The first stage compressor 232 increases the temperature and pressure of the residual CO2 gas 32. The pressure, for example, may be approximately 700 to 3450, 1400 to 2750, or 1700 to 2400 kPa (or 100 to 500, 200 to 400, or 250 to 350 psia), e.g., 2100 kPa (300 psia), when the residual CO2 gas 32 enters the first stage compressor 232. The pressure may be approximately 2750 to 4850, 3450 to 4150, or 4150 to 4850 kPa (or 400 to 700, 500 to 600, or 600 to 700 psia), e.g., 4200 kPa (600 psia), when the residual CO2 gas 32 exits the first stage compressor 232. Furthermore, the temperature may be approximately −40 to −7, −34 to −12, or −29 to 0 degrees C. (or −40 to 20, −30 to 10, or −20 to 32 degrees F.), e.g., −20 degrees C. (0 degrees F.), when the residual CO2 gas 32 enters the first stage compressor 232. The temperature may be approximately 0 to 66, 27 to 50, or 32 to 93 degrees C. (or 32 to 150, 80 to 120, or 90 to 200 degrees F.), e.g., 50 degrees C. (120 degrees F.), when the residual CO2 gas 32 exits the first stage compressor 232.

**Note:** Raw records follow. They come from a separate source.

/-- The value of an element under a precision state. -/
def elValue (p : Precision) (e : AccEl) : FVal := (accValue p .rne e.hi e.lo).val

/-- exceeds(r, c) of R240; `mode` is MODE of the BMODE nibble. -/
def cellExceeds (mode : Nat) (tau : BitVec 16) (p : Precision) (els : List AccEl) (b : BitVec 16) : Bool :=
  match mode, ub16Value tau with
  | 0, _ => false
  | _, .inf => false
  | 1, .fin t => match ub16Value b with | .inf => true | .fin x => x > t
  | _, .fin t =>
    let vals := els.map (elValue p)
    if !vals.all fvalFinite then true
    else
      match ub16Value b with
      | .inf => true
      | .fin x => x > t * vals.foldl (fun m v => max m (fvalRat (absVal v))) 0

/-! ### One k-block of a product -/

/-- The operands of a product. -/
def operandA (d : Dev) (core : Nat) (r : Run) : MatOperand :=
  let x := r.cmd
  { rows := 256, ty := r.tyA, nb := matBlocks x, addr := x.regS1, place := (cmdPlace d core x x.regS1).getD (.global 0)
    reg := regionOf 256 (tyWidth r.tyA) (matSparse x) (matPrec x ≠ .i32 && scaledTy r.tyA) (matPa x) }
def operandB (d : Dev) (core : Nat) (r : Run) : MatOperand :=
  let x := r.cmd
  { rows := 128, ty := r.tyB, nb := matBlocks x, addr := x.regS2, place := (cmdPlace d core x x.regS2).getD (.global 0)
    reg := regionOf 128 (tyWidth r.tyB) false (matPrec x ≠ .i32 && scaledTy r.tyB) (matPb x) }

/-- kv of R221. -/
def matLimit (x : Cmd) : Nat := if fnBit x.f 2 then min (matK x) x.vcnt else matK x

/-- A word or bound cell of the accumulator, or of its lo, is poisoned. -/
def accPoisoned (k : Core) (a : Nat) : Bool :=
  k.poisonA.any (fun w => w / 32768 = a || (precOf k a = .a2x32 && w / 32768 = partner a)) || k.poisonB.any fun c => c / 128 = a

/-- Write every word of an accumulator from a function of its index. -/
def putAcc (k : Core) (a : Nat) (els : Array AccEl) (word : AccEl → BitVec 32) : Core :=
  setAccWords k a ((els.toList.zip (List.range els.size)).filterMap fun p => if word p.1 = 0 then none else some (p.2, word p.1))

/-- What applying one k-block gives: the device, the flags, and the lowest cell that exceeds. -/
structure BlockOut where
  dev   : Dev
  flags : Flags
  hit   : Option Nat

/-- Apply k-block q to acc_a, update bnd_a and test it (R221, R232, R240). The first fault of A, of B and of the accumulator is
reported, in that order (log entry 118). B of block q is read in this step, not ahead of it (R224, log entry 139). -/
def applyBlock (d : Dev) (core a q : Nat) (r : Run) : Except FaultRec BlockOut := do
  let ma := operandA d core r
  let mb := operandB d core r
  let sa ← readRuns d core ma.place ma.addr (sectionSpans ma q) q
  let sb ← readRuns sa.2 core mb.place mb.addr (sectionSpans mb q) q
  let d := sb.2
  let k := getCore d core
  if accPoisoned k a then .error { cause := .poison, step := q }
  let limit := matLimit r.cmd - 32 * q
  let ba := matBlock ma limit sa.1
  let bb := matBlock mb limit sb.1
  let p := precOf k a
  let mode := r.cmd.frm
  let hi := (Sparse.dense k.acc 0 (32768 * a) 32768).toArray
  let lo := (Sparse.dense k.acc 0 (32768 * partner a) (if p = .a2x32 then 32768 else 0)).toArray
  let els := blockElements p mode r.tyA r.tyB ba bb hi lo
  let cells := (Sparse.dense k.bnd 0 (128 * a) 128).toArray
  let planes := matPa r.cmd || matPb r.cmd
  let muA := ((List.range (if planes then 16 else 0)).map fun g => lineMax r.tyA (lineGroup ba g)).toArray
  let muB := ((List.range (if planes then 8 else 0)).map fun g => lineMax r.tyB (lineGroup bb g)).toArray
  let beta (on : Bool) (b : MatBlock) (g : Nat) : BitVec 16 := if on then BitVec.ofNat 16 (b.plane.getD g 0) else 0
  let term (c : Nat) : Option (BitVec 16) :=
    if planes then
      some (inputTerm (beta (matPa r.cmd) ba (c / 8)) (beta (matPb r.cmd) bb (c % 8)) (muA.getD (c / 8) 0) (muB.getD (c % 8) 0))
    else none
  let blank : AccEl := { hi := 0, lo := 0 }
  let groups := (List.range 128).map fun c => (c, cellElems blank els c)
  let grown := groups.map fun g => (g.1, g.2, growCell p mode (term g.1) g.2 (cells.getD g.1 0))
  let n := nibble k.bmode a
  let hit := grown.find? fun g => cellExceeds (n % 4) (bthOf k a) p g.2.1 g.2.2
  let k := putAcc k a els (·.hi)
  let k := if p = .a2x32 then putAcc k (partner a) els (·.lo) else k
  let k := setBndCells k a (grown.map (·.2.2))
  pure { dev := setCore d core k, flags := els.foldl (fun f e => f.or e.flags) {}, hit := hit.map (·.1) }

/-- ESTAT.ISW after BOUND_TRAP (Table 10.3). -/
def trapIsw (k : Core) (a cell : Nat) (rerun : Bool) : BitVec 16 :=
  BitVec.ofNat 16 ((if rerun then 32768 else 0) + a * 2048 + nibble k.bmode a % 4 * 512 + cell)

/-- The restore of R245: the checkpoint goes back, and acc_a moves from A32 to A2X32. -/
def restoreAcc (k : Core) (a : Nat) : Core := claimLo (setPrec (copyAcc k (partner a) a) a .a2x32) a

/-- One K_BLOCK of a product that has been picked up and has a k-block left (R221, R242, R245). One without a checkpoint takes BOUND_TRAP, whatever the
mode is by now (log entry 121). -/
def productBlock (d : Dev) (core : Nat) (r : Run) : Dev :=
  match matNames r.cmd with
  | none => d
  | some a =>
    let q := r.step
    match applyBlock d core a q r with
    | .error f => engineFault d core r.cmd f
    | .ok o =>
      match o.hit with
      | none => modCore o.dev core fun k => modRun k r.cmd.age fun v => { v with step := q + 1, flags := v.flags.or o.flags }
      | some cell =>
        if r.phase = .first then
          modCore o.dev core fun k => modRun (restoreAcc k a) r.cmd.age fun v => { v with step := 0, flags := {}, phase := .rerun }
        else
          let d := modCore o.dev core fun k => modRun k r.cmd.age fun v => { v with flags := v.flags.or o.flags }
          engineFault d core r.cmd
            { cause := .boundTrap, step := q, isw := trapIsw (getCore o.dev core) a cell (r.phase = .rerun) }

The residual CO2 gas 32 next flows from the first stage compressor 232 to the trim cooler 340 as depicted by arrow 396. At the trim cooler 340, the residual CO2 gas 32 may be cooled to approximately an ambient temperature, such as 10 to 32, 18 to 30, or 27 to 38 degrees C. (or 50 to 90, 65 to 85, or 80 to 100 degrees F.), e.g., 30 degrees C. (85 degrees F.). The trim cooler 340 uses a coolant (e.g., water or air) to decrease the temperature of the residual CO2 gas 32. The residual CO2 gas 32 then flows to the second stage compressor 236 as shown by arrow 398.

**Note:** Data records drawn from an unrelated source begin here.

/-- Write a complete combination, with its one arrival, and free its contributions; the words that A = 1 adds to are read as they stand (R264, log
entry 131). -/
def finishCombination (d : Dev) (t : Contribution) (l : List Contribution) : Dev :=
  let words := combinePieces
    (if l.any (·.add) then some (f32Words (Sparse.dense (getCore d t.core).spm 0 t.off (t.data.length))) else none)
    (l.map fun c => f32Words c.data)
  let d := if t.zero then d else spmWrite d t.core t.off ((words.flatMap fun w => Bits.toBytes 4 w).take t.data.length)
  let d := match l.findSome? (·.word) with | some w => syncArrive d t.core w t.data.length | none => d
  { d with combining := d.combining.filter fun c => !l.contains c }

/-- The n-th contribution under way waits: for an older one of its rank to its piece (R265), or for an earlier one of its command, whose pieces reach
the switch in their order (R257). -/
def contributionWaits (d : Dev) (n : Nat) (t : Contribution) : Bool :=
  (d.combining.take n).any fun c => (samePiece c t && c.rank = t.rank) || (c.src = t.src && c.age = t.age && !c.done)

/-- A contribution reaches the switch, unless it waits. -/
def contributionArrives (d : Dev) (n : Nat) : Dev :=
  match d.combining[n]? with
  | none => d
  | some t =>
    if t.done || contributionWaits d n t then d
    else
      let d := { d with combining := d.combining.set n { t with done := true } }
      match gathered d t with
      | some l => finishCombination d t l
      | none => d

/-! ### One piece -/

/-- The destination is the issuing core's own scratchpad, or a multicast set that holds it: its bytes are written by completion (R258). -/
def localDest (d : Dev) (core : Nat) (o : CpyOp) (x : Cmd) : Bool :=
  match o, sideOf d core x x.regD with
  | .cpyr, _ => false
  | _, some (.spm _ _ own) => own
  | _, some (.multi m _) => ownMember (getCore d core) x m
  | _, _ => false

/-- The run after a piece of it has been written. -/
def pieceWritten (d : Dev) (core : Nat) (r : Run) (p : PieceOut) (g : Run → Run) : Dev :=
  modCore (writePiece d core r.cmd p) core fun k => modRun k r.cmd.age fun v => g { v with sig := v.sig ||| pieceSig p }

/-- The contribution of a CPYR's piece, with the check of its destination (Table 11.6). -/
def sendContribution (d : Dev) (core : Nat) (r : Run) (s : SourceRead) : Dev :=
  match sideOf d core r.cmd r.cmd.regD with
  | some (.spm c off _) =>
    let at_ := ((off : Int) + nestOffset (dstLevels r.cmd) r.step none + (pieceSpan r.cmd r.piece).1).toNat
    match peerCheck d core at_ s.bytes.length [c] with
    | some e => engineFault d core r.cmd (pieceFault r e (moveAddr r.cmd.regD ((at_ : Int) - off)))
    | none =>
      if syncForeign d r.cmd [c] then engineFault d core r.cmd (pieceFault r .permission r.cmd.regS3)
      else modCore (contribute (countZeroed s.dev core s.zeroed) core r s.bytes false) core fun k => modRun k r.cmd.age nextPiece
  | _ => engineFault d core r.cmd (pieceFault r .address r.cmd.regD)

/-- Move the run's next piece (R257): from its source to its destination, or, once the copy has completed, the next of the pieces it has
read. -/
def movePiece (d : Dev) (core : Nat) (o : CpyOp) (r : Run) : Dev :=
  match r.done, r.buf with
  | true, [] => d
  | true, p :: rest => pieceWritten d core r p fun v => { v with buf := rest }
  | false, _ =>
    if !piecesLeft r then d
    else
      match pieceSource d core o r with
      | .error f => engineFault d core r.cmd f
      | .ok s =>
        if o = .cpyr then sendContribution d core r s
        else
          match pieceDest s.dev core o r s.bytes with
          | .error f => engineFault d core r.cmd f
          | .ok (e, p) => pieceWritten (countZeroed e core s.zeroed) core r p fun v => nextPiece (keepIndex d core o r v)

/-- Read every remaining piece of a copy and check where it goes; none when one faults. -/
def readAhead (core : Nat) (o : CpyOp) : Nat → Dev → Run → List PieceOut → Option (Dev × List PieceOut)
  | 0, d, _, l => some (d, l.reverse)
  | n + 1, d, r, l =>
    if !piecesLeft r then some (d, l.reverse)
    else
      match pieceSource d core o r with
      | .error _ => none
      | .ok s =>
        match pieceDest s.dev core o r s.bytes with
        | .error _ => none
        | .ok (e, p) => readAhead core o n (countZeroed e core s.zeroed) (nextPiece (keepIndex d core o r r)) (p :: l)

/-- The pieces that a run has not moved. -/
def remainingPieces (r : Run) : Nat := (nestIterations r.cmd - r.step) * pieceCount r.cmd - r.piece

/-- Send every remaining contribution of a CPYR. -/
def contributeAll (core age : Nat) : Nat → Dev → Dev
  | 0, d => d
  | n + 1, d =>
    match findRun (getCore d core) age with
    | some r => if r.stopped.isSome || !piecesLeft r then d else contributeAll core age n (movePiece d core .cpyr r)
    | none => d

/-- The arrival of a copy of zero extent (R261); a CPYR contributes one of 0 bytes whatever its own W (R264). -/
def zeroArrival (d : Dev) (core : Nat) (o : CpyOp) (r : Run) : Dev :=
  if o = .cpyr then contribute d core r [] true
  else if !cpyW r.cmd then d
  else
    match sideOf d core r.cmd r.cmd.regD with
    | some s => deliverArrivals d r.cmd (sideCores (getCore d core) core s) 0
    | none => d

/-- The writes of a completed copy have reached every destination (Table 11.5). -/
def copyWritten (d : Dev) (core : Nat) (r : Run) : Bool :=
  r.buf.isEmpty && !d.combining.any fun c => c.src = core && c.age = r.cmd.age && !c.zero

end Sys2Proof.Machine
end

The second stage compressor 236 increases the temperature and pressure of the residual CO2 gas 32. The pressure may be approximately 2750 to 4850, 3450 to 4150, or 4150 to 4850 kPa (or 400 to 700, 500 to 600, or 600 to 700 psia), e.g., 4200 kPa (600 psia), when the residual CO2 gas 32 enters the second stage compressor 236. The pressure may be approximately 6900 to 10,500, 7600 to 9650, or 8600 to 10,000 kPa (or 1000 to 1500, 1100 to 1400, or 1250 to 1450 psia), e.g., 8300 kPa (1200 psia), when the residual CO2 gas 32 exits the second stage compressor 236. Furthermore, the temperature may be approximately 10 to 32, 18 to 30, or 27 to 38 degrees C. (or 50 to 90, 65 to 85, or 80 to 100 degrees F.), e.g., 30 degrees C. (85 degrees F.), when the residual CO2 gas 32 enters the second stage compressor 236. The temperature may be approximately 38 to 93, 66 to 82, or 70 to 93 degrees C. (or 100 to 200, 150 to 180, or 160 to 200 degrees F.), e.g., 70 degrees C. (160 degrees F.), when the residual CO2 gas 32 exits the second stage compressor 236.

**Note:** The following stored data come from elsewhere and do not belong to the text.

-- ==== Sys2Proof/Machine/Rings.lean ====
section
/-!
DEFINITION. Launch rings (R345 to R347, R350): descriptors, translation for the Onyx die's threads, packet slots and completions.
-/

namespace Sys2Proof.Machine

/-! ### Accesses of the Onyx die -/

/-- Translate an address through a function's tables from a root; the threads hold no translation (R350, R351). -/
def translateRoot (d : Dev) (root va : Nat) (k : AccessKind) : Except Cause Nat :=
  if 2 ^ 56 ≤ va then .error .translation
  else
    match walkFrom d va 3 root with
    | .bad => .error .translation
    | .leaf pa size r w x =>
      if permits { vf := 0, va := 0, size := size, pa := pa, r := r, w := w, x := x } k then .ok (pa + va % size) else .error .permission

/-! ### Descriptors (Table 17.3) -/

def ringField (r : Ring) (hi lo : Nat) : Nat := Bits.field r.desc.toNat hi lo
def ringTenant (r : Ring) : Nat := ringField r 23 19
def ringPriv (r : Ring) : Bool := Bits.bit r.desc.toNat 25
def ringMsix (r : Ring) : Nat := ringField r 37 30
def ringTail (r : Ring) : Nat := ringField r 191 128
/-- The packet slots S. -/
def ringSlots (r : Ring) : Nat := 2 ^ (ringField r 15 12 + 4)
/-- BASE, in the second word of the descriptor's pair. -/
def ringBase (r : Ring) : Nat := ringField r 575 512
/-- The global address of the packet slot of an index. -/
def slotVa (r : Ring) (index : Nat) : Nat := ringBase r + 256 * (index % ringSlots r)
/-- The root of the ring's owning function. -/
def ringRoot (d : Dev) (r : Ring) : Nat := (getVf d (ringTenant r)).root

def stateCode (s : RingState) : Nat :=
  match s with
  | .idle => 0
  | .active => 1
  | .blocked => 2
  | .stopped => 3

/-- The first word of the descriptor as the ring table shows it, with STATE and HEAD. -/
def ringWord (r : Ring) : Nat :=
  Bits.setField (Bits.setField (ringField r 511 0) 29 28 (stateCode r.state)) 95 64 r.head.toNat

/-- Change a ring, and its descriptor in the ring table with it. -/
def putRing (d : Dev) (n : Nat) (r : Ring) : Dev :=
  homeStore (setRing d n r) (d.ctl.ringTab.toNat + 128 * n) (Bits.toBytes 64 (ringWord r))

/-- STATE becomes FETCH_BLOCKED, with an event of type 1 (R350). -/
def blockRing (d : Dev) (n addr : Nat) : Dev :=
  writeEvent (putRing d n { getRing d n with state := .blocked }) 1 n (BitVec.ofNat 64 addr)

/-! ### Completions (R347) -/

/-- Write the completion of a packet: handle and tick, then the completion word, then the interrupt. -/
def writeCompletion (d : Dev) (c : Completion) : Except Cause Dev :=
  let r := getRing d c.ring
  match translateRoot d (ringRoot d r) (slotVa r c.index) .write with
  | .error e => .error e
  | .ok pa =>
    let h := memNat d pa 8
    let d := homeStore d (pa + 200) (Bits.toBytes 8 c.handle.toNat ++ Bits.toBytes 8 d.tick.toNat)
    let d := homeStore d (pa + 192) (Bits.toBytes 8 (Bits.field h 63 32 * 2 ^ 32 + 256 + c.status))
    .ok (if Bits.bit h 19 then { d with irqs := d.irqs ++ [ringMsix r] } else d)

/-- Complete a packet; a completion write that faults is held, and an active ring is blocked (R350). One that has stopped or is not
enabled stays so (R346). -/
def finishPacket (d : Dev) (ring index status : Nat) (handle : Word) : Dev :=
  let c : Completion := { ring := ring, index := index, status := status, handle := handle }
  match writeCompletion d c with
  | .ok d => d
  | .error _ =>
    let r := getRing d ring
    let d := setRing d ring { r with owed := r.owed ++ [c] }
    if r.state = .stopped ∨ r.state = .idle then writeEvent d 1 ring (BitVec.ofNat 64 (slotVa r index)) else blockRing d ring (slotVa r index)

/-- Complete a list of packets with status 0. -/
def finishAll (d : Dev) (l : List (Nat × Nat)) (handle : Word) : Dev := l.foldl (fun d p => finishPacket d p.1 p.2 0 handle) d

/-- RING_RESUME: a blocked ring is active again, and held completions are made (R342, R350); a ring in another state keeps it
(R356 for a part held at Dawn). -/
def resumeRing (d : Dev) (n : Nat) : Option Dev :=
  let r := getRing d n
  if !softwareRuns d || (r.state ≠ .blocked && r.owed.isEmpty) then none
  else
    let r' := { r with state := if r.state = .blocked then .active else r.state, owed := [] }
    some (r.owed.foldl (fun d c => finishPacket d c.ring c.index c.status c.handle) (putRing d n r'))

end Sys2Proof.Machine
end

The residual CO2 gas 32 then flows to another trim cooler 342 as depicted by arrow 400. At the trim cooler 342, the residual CO2 gas 32 may be cooled to an ambient temperature, such as approximately 10 to 32, 18 to 30, or 27 to 38 degrees C. (or 50 to 90, 65 to 85, or 80 to 100 degrees F.), e.g., 30 degrees C. (85 degrees F.). The trim cooler 342 uses a coolant (e.g., water or air) to decrease the temperature of the residual CO2 gas 32. In certain embodiments, the trim coolers 340, 342 may be part of the same trim cooler system, e.g., a single heat exchanger with multiple coolant passages. Furthermore, the trim coolers 340, 342 may be integrated with the other heat exchangers 330, 332, 344, 346.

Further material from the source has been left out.